Her translations are quiet, sophisticated revolts: they put my time in England to shame. They are acts of adoration first, but also repudiations. I pretend to be doing her a favour by polishing her translations, but the reality is that they invigorate me. Not merely the content, but the image of her at work on them. I think of her awake in her bed, restless. She stands up and puts some slippers on, and a dressing gown. The house is warm and dark, and she does not turn on the lights, because she will wake the others up. She turns her computer on: I imagine there is a window over her desk, which looks out over a street that is busy in the mornings and evenings. She opens a book and begins to translate. Everyone else in the city is sleeping.

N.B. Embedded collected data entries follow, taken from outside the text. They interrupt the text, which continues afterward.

/-- The fields of each opcode's body. -/
def bodyFields (op : Nat) : List BodyField :=
  match op with
  | 0x02 => [⟨0x40, 63, 60, .range 1 7⟩, ⟨0x40, 59, 56, .any⟩, ⟨0x40, 15, 0, .any⟩, ⟨0x48, 63, 0, .any⟩,
      ⟨0x50, 63, 0, .any⟩, ⟨0x58, 47, 0, .aligned 8⟩]
  | 0x10 => [⟨0x40, 63, 60, .fmt⟩, ⟨0x40, 47, 0, .aligned 64⟩, ⟨0x48, 47, 0, .scaleOf 0x40 63 60⟩,
      ⟨0x50, 63, 32, .range 1 (2 ^ 32 - 1)⟩, ⟨0x50, 31, 0, .range 1 65536⟩, ⟨0x58, 63, 63, .any⟩,
      ⟨0x58, 62, 62, .any⟩, ⟨0x58, 47, 0, .any⟩, ⟨0x60, 47, 0, .any⟩, ⟨0x68, 47, 0, .aligned 64⟩,
      ⟨0x70, 23, 0, .range 1 (2 ^ 24 - 1)⟩, ⟨0x80, 63, 60, .fmt⟩, ⟨0x80, 59, 57, .round⟩, ⟨0x80, 56, 56, .any⟩,
      ⟨0x80, 47, 0, .aligned 64⟩, ⟨0x88, 47, 0, .scaleOf 0x80 63 60⟩]
  | 0x11 => [⟨0x40, 63, 60, .fmtF⟩, ⟨0x40, 47, 0, .aligned 64⟩, ⟨0x48, 63, 60, .fmt⟩, ⟨0x48, 47, 0, .aligned 8⟩,
      ⟨0x50, 63, 60, .fmt⟩, ⟨0x50, 47, 0, .aligned 8⟩, ⟨0x58, 63, 48, .range 1 1024⟩, ⟨0x58, 47, 32, .range 1 1024⟩,
      ⟨0x58, 31, 24, .range 1 64⟩, ⟨0x58, 23, 20, .any⟩, ⟨0x58, 19, 17, .any⟩, ⟨0x60, 63, 32, .range 0 16777216⟩,
      ⟨0x60, 31, 0, .range 0 16777216⟩, ⟨0x68, 63, 32, .any⟩, ⟨0x68, 31, 19, .range 1 4096⟩,
      ⟨0x70, 47, 0, .any⟩, ⟨0x80, 63, 60, .fmt⟩, ⟨0x80, 59, 57, .round⟩, ⟨0x80, 56, 56, .any⟩,
      ⟨0x80, 47, 0, .aligned 64⟩, ⟨0x88, 47, 0, .scaleOf 0x80 63 60⟩]
  | 0x12 => [⟨0x40, 63, 60, .fmt⟩, ⟨0x40, 47, 0, .aligned 8⟩, ⟨0x48, 63, 60, .fmt⟩, ⟨0x48, 47, 0, .aligned 8⟩,
      ⟨0x50, 63, 48, .range 1 1024⟩, ⟨0x50, 47, 32, .range 1 1024⟩, ⟨0x50, 31, 24, .range 1 64⟩,
      ⟨0x50, 23, 11, .range 1 4096⟩, ⟨0x58, 47, 0, .aligned 8⟩, ⟨0x60, 63, 32, .range 1 65536⟩, ⟨0x60, 31, 28, .fmtF⟩,
      ⟨0x60, 27, 25, .round⟩, ⟨0x60, 24, 24, .any⟩, ⟨0x60, 23, 22, .range 0 1⟩, ⟨0x68, 47, 0, .aligned 64⟩,
      ⟨0x70, 63, 44, .any⟩, ⟨0x70, 43, 28, .any⟩, ⟨0x78, 63, 32, .any⟩]
  | 0x13 => [⟨0x40, 63, 60, .range 1 2⟩, ⟨0x40, 59, 59, .any⟩, ⟨0x40, 47, 0, .aligned 8⟩,
      ⟨0x48, 63, 32, .range 1 1048576⟩, ⟨0x50, 47, 0, .any⟩, ⟨0x58, 63, 32, .any⟩, ⟨0x60, 47, 0, .aligned 8⟩]
  | 0x14 => [⟨0x40, 63, 60, .fmt⟩, ⟨0x40, 59, 59, .any⟩, ⟨0x40, 47, 0, .aligned 64⟩, ⟨0x48, 47, 0, .scaleOf 0x40 63 60⟩,
      ⟨0x50, 63, 32, .range 1 16777216⟩, ⟨0x50, 31, 16, .range 1 1024⟩, ⟨0x50, 15, 0, .range 1 65535⟩,
      ⟨0x58, 63, 60, .fmtF⟩, ⟨0x58, 59, 57, .round⟩, ⟨0x58, 56, 56, .any⟩, ⟨0x58, 47, 0, .aligned 64⟩,
      ⟨0x60, 47, 0, .any⟩]
  | 0x15 => [⟨0x40, 63, 60, .fmt⟩, ⟨0x40, 59, 54, .any⟩, ⟨0x40, 53, 53, .any⟩, ⟨0x40, 47, 0, .aligned 8⟩,
      ⟨0x48, 47, 0, .scaleOf 0x40 63 60⟩, ⟨0x50, 63, 32, .range 1 (2 ^ 32 - 1)⟩, ⟨0x58, 63, 60, .fmt⟩,
      ⟨0x58, 59, 57, .round⟩, ⟨0x58, 56, 56, .any⟩, ⟨0x58, 47, 0, .aligned 64⟩, ⟨0x60, 47, 0, .scaleOf 0x58 63 60⟩]
  | 0x16 => [⟨0x40, 47, 0, .any⟩, ⟨0x48, 63, 32, .range 1 (2 ^ 32 - 1)⟩, ⟨0x48, 31, 19, .range 1 4096⟩,
      ⟨0x50, 47, 0, .aligned 8⟩]
  | 0x17 => [⟨0x40, 47, 0, .any⟩, ⟨0x48, 47, 0, .any⟩, ⟨0x50, 63, 0, .range 1 (2 ^ 40)⟩]
  | 0x18 => [⟨0x40, 47, 0, .aligned 64⟩, ⟨0x48, 63, 0, .range 1 (2 ^ 34)⟩, ⟨0x50, 63, 0, .any⟩, ⟨0x58, 63, 62, .range 0 1⟩]
  | 0x20 => [⟨0x40, 47, 0, .aligned 64⟩, ⟨0x48, 63, 0, .any⟩, ⟨0x50, 63, 0, .any⟩, ⟨0x58, 63, 0, .any⟩,
      ⟨0x60, 63, 0, .any⟩, ⟨0x68, 63, 0, .any⟩, ⟨0x70, 63, 0, .any⟩, ⟨0x78, 63, 48, .range 1 65535⟩,
      ⟨0x78, 47, 0, .aligned 32⟩]
  | 0x30 => [⟨0x40, 63, 60, .range 0 3⟩, ⟨0x40, 59, 56, .any⟩, ⟨0x48, 47, 12, .any⟩, ⟨0x50, 35, 0, .any⟩,
      ⟨0x58, 63, 63, .any⟩, ⟨0x58, 62, 62, .any⟩, ⟨0x58, 11, 0, .any⟩]
  | _ => []

/-- The fields of a PTN_ADMIN body, by SUBOP (Tables 9-6 and 16-8). -/
def adminFields (sub : Nat) : List BodyField :=
  if sub = 0x10 then [⟨0x40, 63, 56, .any⟩, ⟨0x40, 55, 50, .any⟩, ⟨0x48, 63, 0, .any⟩, ⟨0x50, 47, 12, .any⟩,
      ⟨0x58, 63, 48, .any⟩, ⟨0x58, 47, 32, .any⟩, ⟨0x60, 47, 3, .any⟩]
  else [⟨0x40, 63, 56, .any⟩, ⟨0x40, 55, 52, .any⟩, ⟨0x40, 51, 47, .any⟩, ⟨0x48, 47, 0, .any⟩, ⟨0x50, 63, 0, .any⟩,
      ⟨0x58, 47, 0, .any⟩]

/-- The fields of a descriptor's body. -/
def Desc.fields (d : Desc) : List BodyField :=
  if d.opcode = opcPtnAdmin then adminFields (d.f 0x40 63 56) else bodyFields d.opcode

/-- The bits of a u64 that the listed fields take; every other bit is reserved. -/
def maskAt (fs : List BodyField) (off : Nat) : Nat :=
  (fs.filter fun f => decide (f.off = off)).foldl (fun m f => setBits m f.hi f.lo (2 ^ 64 - 1)) 0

I shall describe my room first. It is a small square with brown-red carpet, brown-gold walls, and threadbare, olive-green curtains. There is a large desk in one corner — the largest thing in the room — which I have already cluttered with books, maps, receipts, toiletries. In another corner is a single bed with a small stool beside it, where I have placed a reading lamp. There is a bookshelf between those corners, but it is already full of my cousin Walter’s books. I went through them: lots of self-help material he has collected over the last decade, some religious things. He tells me he has given all that up, but he likes the way books give a room colour. There is a piano on the other side of the room, which I may try to play if I get drunk enough. I am three storeys up, and I overlook the sleepy street — Amalienstrasse, in Ober St Veit, on the far west side of Vienna. There is a small balcony outside the room, but it is too cold to stand on it. Because it is the end of December, the sun is very low, and in the early mornings, if the sky is clear, it burns right through the weak green curtains.